Metastatic Breast Cancer: Eribulin Mesylate is indicated for the treatment of patients with metastatic breast cancer who have previously received at least two chemotherapy regimens for metastatic disease. Previous treatments should have included both an anthracycline and a taxane, either in the adjuvant setting or for metastatic disease.

Liposarcoma: Eribulin Mesylate is also indicated for patients with unresectable or metastatic liposarcoma who have previously been treated with a chemotherapy regimen containing an anthracycline.

Eribulin Mesylate is a microtubule dynamics inhibitor that interferes with the growth phase of microtubules while having minimal effect on the shortening phase. It binds to tubulin and causes the formation of nonproductive tubulin aggregates, which disrupt normal microtubule function. Through this tubulin-mediated antimitotic mechanism, eribulin blocks the G2/M phase of the cell cycle, disrupts mitotic spindle formation, and ultimately leads to programmed cancer cell death (apoptosis) following prolonged mitotic arrest. In laboratory studies involving human breast cancer cells, eribulin treatment resulted in changes in cell shape and gene expression, along with reduced cell migration and invasiveness. In mouse xenograft models of human breast cancer, eribulin therapy improved blood flow and permeability within tumors, reducing tumor hypoxia and altering gene expression associated with tumor phenotype changes.
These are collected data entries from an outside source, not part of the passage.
-- ==== Sys2Proof/WellFormed.lean ====
section
/-! DEFINITION. Which terms of `Instr` stand for a word: a no-op row holds only the words no defined row of
its family takes, the first matching row winning (30_encoding.md R95 to R100, R107). -/

namespace Sys2Proof

/-- The low nibbles of family 8 that select an operation (30_encoding.md R97). -/
def definedSub8 (n : Nibble) : Bool := n.val ≤ 7 || n.val == 0xE

/-- The low bytes of family E that select an operation (30_encoding.md R98). -/
def definedSubE (kk : Byte) : Bool := kk == 0x9E || kk == 0xA1

/-- The low bytes of family F that select an operation (30_encoding.md R99). -/
def definedSubF (kk : Byte) : Bool :=
  [0x07, 0x0A, 0x15, 0x18, 0x1E, 0x29, 0x33, 0x55, 0x65].contains kk

/-- The three low digits of family 0 that select an operation (30_encoding.md R95). -/
def definedSub0 (nnn : Addr12) : Bool := nnn == 0x0E0 || nnn == 0x0EE

/-- The instruction stands for a word. Every field but those of the four no-op rows takes every value
of its width (10_state.md R22, 30_encoding.md R93). -/
def Instr.wellFormed : Instr → Bool
  | .sys nnn => !definedSub0 nnn
  | .nop8 _ _ n => !definedSub8 n
  | .nopE _ kk => !definedSubE kk
  | .nopF _ kk => !definedSubF kk
  | .cls | .ret | .jp _ | .call _ | .seImm _ _ | .sneImm _ _ | .seReg _ _ _ | .ldImm _ _ | .addImm _ _
  | .ldReg _ _ | .or _ _ | .and _ _ | .xor _ _ | .addReg _ _ | .sub _ _ | .shr _ _ | .subn _ _ | .shl _ _
  | .sneReg _ _ _ | .ldI _ | .jpV0 _ | .rnd _ _ | .drw _ _ _ | .skp _ | .sknp _ | .ldVxDt _ | .ldVxK _
  | .ldDtVx _ | .ldStVx _ | .addI _ | .ldF _ | .ldB _ | .ldMemVx _ | .ldVxMem _ => true

end Sys2Proof
end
The recommended dose of Eribulin is 1.4 mg/m² administered intravenously over 2 to 5 minutes on Days 1 and 8 of a 21-day cycle.

The recommended dose of Eribulin in patients with mild hepatic impairment (Child-Pugh A) is 1.1 mg/m² administered intravenously over 2 to 5 minutes on Days 1 and 8 of a 21-day cycle.

The recommended dose of Eribulin in patients with moderate hepatic impairment (Child-Pugh B) is 0.7 mg/m² administered intravenously over 2 to 5 minutes on Days 1 and 8 of a 21-day cycle.

The recommended dose of Eribulin in patients with moderate or severe renal impairment (creatinine clearance (CLcr) 15–49 mL/min) is 1.1 mg/m² administered intravenously over 2 to 5 minutes on Days 1 and 8 of a 21-day cycle.

Pediatric Use: The safety and effectiveness of HALAVEN in pediatric patients have not been established.

Effects of Other Drugs on Eribulin: Drug interaction studies indicate that Eribulin Mesylate is unlikely to have significant interactions with CYP3A4 inhibitors, CYP3A4 inducers, or P-glycoprotein (P-gp) inhibitors. Clinical studies in patients with advanced solid tumors showed no meaningful changes in drug exposure (AUC) when Eribulin was administered with ketoconazole (a strong CYP3A4 inhibitor and P-gp inhibitor) or with rifampin (a CYP3A4 inducer).

Effects of Eribulin on Other Drugs: At clinically relevant concentrations, Eribulin does not significantly inhibit or induce major cytochrome P450 enzymes, including CYP1A2, CYP2C9, CYP2C19, CYP2D6, CYP2E1, and CYP3A4. Therefore, Eribulin is not expected to significantly affect the plasma levels of drugs metabolized by these enzymes.

The most commonly reported adverse reactions (≥25%) in metastatic breast cancer include neutropenia, anemia, asthenia/fatigue, alopecia, peripheral neuropathy, nausea, and constipation.

The most commonly reported adverse reactions (≥25%) in liposarcoma and leiomyosarcoma include fatigue, nausea, alopecia, constipation, peripheral neuropathy, abdominal pain, and pyrexia. The most common Grade 3–4 laboratory abnormalities (≥5%) in liposarcoma and leiomyosarcoma include neutropenia, hypokalemia, and hypocalcemia.

Based on findings from animal studies and its mechanism of action, Eribulin Mesylate may cause fetal harm if administered during pregnancy. There are no adequate data regarding the use of eribulin in pregnant women. It is not known whether eribulin or its metabolites are excreted in human breast milk, nor are the effects on breastfed infants or milk production known. Animal lactation studies have not been conducted.

Neutropenia: Peripheral blood cell counts should be regularly monitored, and the dosage may need adjustment if severe neutropenia occurs.

Peripheral Neuropathy: Patients should be monitored for symptoms of nerve damage, such as numbness or tingling. Dose delays or adjustments may be required.

Embryo-Fetal Toxicity: Eribulin may harm an unborn baby. Women of reproductive potential should use effective contraception during treatment.

QT Interval Prolongation: Caution is advised in patients with heart failure, slow heart rhythms, electrolyte imbalances, or those taking QT-prolonging drugs. Eribulin should be avoided in patients with congenital long QT syndrome.

Cytotoxic Chemotherapy

Store Eribulin Mesylate at 25°C. Temperature excursions between 15°C and 30°C are permitted. Do not freeze or refrigerate. Keep the vials in their original cartons.